Selective accumulation of plastic debris at the breaking wave area of coastal waters.

Over the last decades, plastic debris has been identified and quantified in the marine environment. Coastal and riverine input have been recognized as sources of plastic debris, whereas oceanic gyres and sediments are understood to be sinks. However, we have a limited understanding of the fate of plastic debris in the nearshore environment. To investigate the movement and distribution of plastic debris in the nearshore environment, we collected samples at three distinct locations: below the high tide line, the turbulent zone created by the combination of breaking wave and backflush (defined as the boundary), and the outer nearshore. We estimated the abundance and physical characteristics (e.g. density, hardness, etc.) of macroplastic and microplastics. Four times and 15 times more macroplastics and microplastics are observed, respectively, at the boundary than in the outer nearshore waters, which suggests an accumulation driven by the physical properties of the plastic particles such as density, buoyancy and surface area.
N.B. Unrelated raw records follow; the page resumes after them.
-- ==== Sys2Proof/Certificates/Slice0/Obligations.lean ====
section
/-! DEFINITION. The statements of this model for the provers: the queue and the step, the state's basic operations, and for every
row of the table what the command leaves behind when the conditions of its rules hold. -/
open Sys2Proof Sys2Proof.Machine

/-! ### The step and the queue -/

/-- A step on a queue that holds commands takes the one at its front and runs it with the rest of the queue. -/
def Obligations.StepRunsFront : Prop :=
  ∀ (c : Instr) (rest : List Instr) (s : State), s.pending = c :: rest → step s = exec c (s.withQueue rest)

/-- The model's choice (log entry 4): a step on an empty queue is one period of the 25 MHz clock of R45. The local tick advances by
1 as a 64-bit count, and but for the rails and the core frequencies nothing else changes. Freeboard (R493; its step of 0.4 mV a tick is
log entry 78): a rail below what its cores' frequencies ask for rises by 10 mV per µs, and one that carries them lets every core of its
cluster run at its frequency. -/
def Obligations.IdleStepTicks : Prop :=
  ∀ s : State, s.pending = [] → ∃ t, step s = .next t ∧ t.tick = (s.tick + 1) % 2 ^ 64 ∧ { t with tick := s.tick, clocks := s.clocks } = s ∧
    { t.clocks with rails := s.clocks.rails, freq := s.clocks.freq } = s.clocks ∧
    ∀ c, c < 32 →
      let goal := railNeed ((List.range 8).map (fun i => (8 * c + i, s.freqWant (8 * c + i))))
      ((s.rail c).dmv < goal → t.rail c = ⟨min goal ((s.rail c).dmv + 4), none⟩) ∧
      ((s.rail c).dmv = goal → t.rail c = ⟨goal, none⟩) ∧
      (goal < (s.rail c).dmv → (s.rail c).since = none → t.rail c = ⟨(s.rail c).dmv, some s.tick⟩) ∧
      (∀ x, goal < (s.rail c).dmv → (s.rail c).since = some x → x + 125 ≤ s.tick → t.rail c = ⟨goal, none⟩) ∧
      (goal ≤ (s.rail c).dmv → ∀ i, i < 8 → t.freq (8 * c + i) = s.freqWant (8 * c + i))

/-- Every well-formed command of every row is answered with a next state that leaves the queue of waiting commands alone; a command
that is not well formed, which cannot occur, stops the model with `illFormed` (log entry 6). -/
def Obligations.EveryCommandAnswers : Prop :=
  ∀ (c : Instr) (s : State),
    (c.wf = true → ∃ t, exec c s = .next t ∧ t.pending = s.pending) ∧
    (c.wf = false → exec c s = .fault .illFormed)

/-- INVARIANT: in a state whose waiting commands are all well formed, a step answers a next state, takes at most the front of the
queue, and leaves a queue whose commands are all well formed. No command that can occur ever stops the module. -/
def Obligations.StepKeepsQueue : Prop :=
  ∀ s : State, queueWf s → ∃ t, step s = .next t ∧ t.pending = s.pending.tail ∧ queueWf t

/-- The state after reset has the invariant of the queue.
The memories, registers and counters of the state after reset are in canonical form.
The state after reset (R611 step 9): STAGE reads READY, no image is in force (R1), no command is in flight, the queue is empty, no
reset runs, and the almanac holds EV_BOOT. The variant, its fuses and its NVM are the model's choice (log entry 1). -/
def Obligations.AfterReset : Prop :=
  (queueWf State.reset ∧ State.reset.pending = []) ∧
  (SMap.wf regDefault State.reset.regs = true ∧ SMap.wf (fun _ => (0 : DWord)) State.reset.cnts = true ∧
   SMap.wf (fun _ => (0 : Byte)) State.reset.mem.dram = true ∧ SMap.wf (fun _ => (0 : Byte)) State.reset.mem.shared = true ∧
   SMap.wf (fun _ => (0 : Byte)) State.reset.mem.locals = true ∧ SMap.wf (fun _ => (0 : Byte)) State.reset.host.mem = true) ∧
  (State.reset.stage = 6 ∧ State.reset.recovery = false ∧ State.reset.image = none ∧ State.reset.cmds = [] ∧
   State.reset.pending = [] ∧ State.reset.resets.jobs = [] ∧ State.reset.tick = 0 ∧ State.reset.alm.count = 1 ∧
   entryCode (SMap.get (fun _ => 0) State.reset.alm.ring 0) = 0x0101 ∧ State.reset.variant = 9 ∧
   State.reset.fld Reg.idDevice 15 0 = 0x4C39 ∧ State.reset.bit Reg.imgStatus 3 = false)

/-- From a state whose waiting commands are all well formed, every run is safe: no number of steps ends in a fault or a refusal. -/
def Obligations.RunsAreSafe : Prop := ∀ (n : Nat) (s : State), queueWf s → SafeRun n s

/-! ### Registers, counters and memories -/

/-- A register reads as it was written, every other register reads as before, and nothing but the registers changes; the same of
a 64-bit counter, which wraps at 2^64 (R223).
A field of a register, set to a number, reads as that number modulo its width, and every bit of the register outside the field
is left alone. -/
def Obligations.RegistersAndFields : Prop :=
  (∀ (s : State) (a b : Nat) (v : Word) (n : Nat),
     (s.setReg a v).reg b = (if b = a then v else s.reg b) ∧
     { s.setReg a v with regs := s.regs } = s ∧
     (s.addCnt a n).cnt b = (if b = a then s.cnt a + BitVec.ofNat 64 n else s.cnt b) ∧
     { s.addCnt a n with cnts := s.cnts } = s) ∧
  (∀ (w : Word) (hi lo v : Nat), lo ≤ hi → hi < 32 →
     fld (setFld w hi lo v) hi lo = v % 2 ^ (hi + 1 - lo) ∧
     ∀ i, i < 32 → (i < lo ∨ hi < i) → (setFld w hi lo v).getLsbD i = w.getLsbD i)

/-- Byte memories: after a write of bytes from an address upward, each address inside reads the byte written there, each address
outside reads as before, and the canonical form is kept; in canonical form, memories that read alike are equal. -/
def Obligations.MemoryReadAfterWrite : Prop :=
  ∀ (m : Mem) (a : Nat) (bs : List Byte),
    (∀ j, (m.write a bs).byte j = if a ≤ j ∧ j < a + bs.length then bs.getD (j - a) 0 else m.byte j) ∧
    (SMap.wf (fun _ => (0 : Byte)) m = true → SMap.wf (fun _ => (0 : Byte)) (m.write a bs) = true) ∧
    (∀ m' : Mem, SMap.wf (fun _ => (0 : Byte)) m = true → SMap.wf (fun _ => (0 : Byte)) m' = true →
      (∀ j, m.byte j = m'.byte j) → m = m')

/-- A whole block of stack memory, written where the column works, no flip is armed and no hard fault lies, reads back as it was
written, and reading it changes nothing; every byte of stack memory outside the block keeps its value (R309–R313). -/
def Obligations.BlockReadAfterWrite : Prop :=
  ∀ (s : State) (rq : Req) (addr col q : Nat) (bs : List Byte),
    s.colFailed col = false → s.flipArmed col = false → (s.blockErr col q).hard = 0 → bs.length = 64 →
    (s.writeBlock rq addr col q 0 bs).1 = true ∧
    (let t := (s.writeBlock rq addr col q 0 bs).2
     t.readBlock rq addr col q false = (some bs, t) ∧
     ∀ k, (k < dramKey col (q / 64 * 64) ∨ dramKey col (q / 64 * 64) + 64 ≤ k) → t.mem.dram.byte k = s.mem.dram.byte k)

/-- An entry of the almanac's ring (R641, R645, R646): outside recovery mode, with the firmware running and no freeze in progress, an
event stands in the next place of the ring with the local tick, its code, its source and its severity, and ALM_COUNT rises by 1. -/
def Obligations.EventEntersRing : Prop :=
  ∀ (s : State) (code : Nat) (src : Nat × Nat) (ctx : Option Nat) (data : Nat),
    s.recovery = false → 0 < s.stage → s.alm.freeze = none →
    let t := s.event code src ctx data
    t.alm.count = s.alm.count + 1 ∧ t.alm.lostBefore = false ∧
    SMap.get (fun _ => 0) t.alm.ring (s.alm.count % 4096) =
      entryWithLost (mkEntry s.tick code src ctx false data) s.alm.lostBefore ∧
    (t.alm.freeze.isSome = true ↔ entrySev (entryWithLost (mkEntry s.tick code src ctx false data) s.alm.lostBefore) = 4)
We further report that highly energetic conditions characteristic of the boundary area promote the long-term suspension and/or degradation of low density, highly buoyant or large surface area plastic debris, leading to their preferential accumulation at the boundary. Contrastingly, denser and low surface area plastic pieces were transported to the outer nearshore. These results emphasize the role of selective plastic movement at the nearshore driven by physical properties, but also by the combined effects of several hydrodynamics forces like wave action, wind or tide in the resuspension, as well as degradation and transport of plastic debris out of the nearshore environment.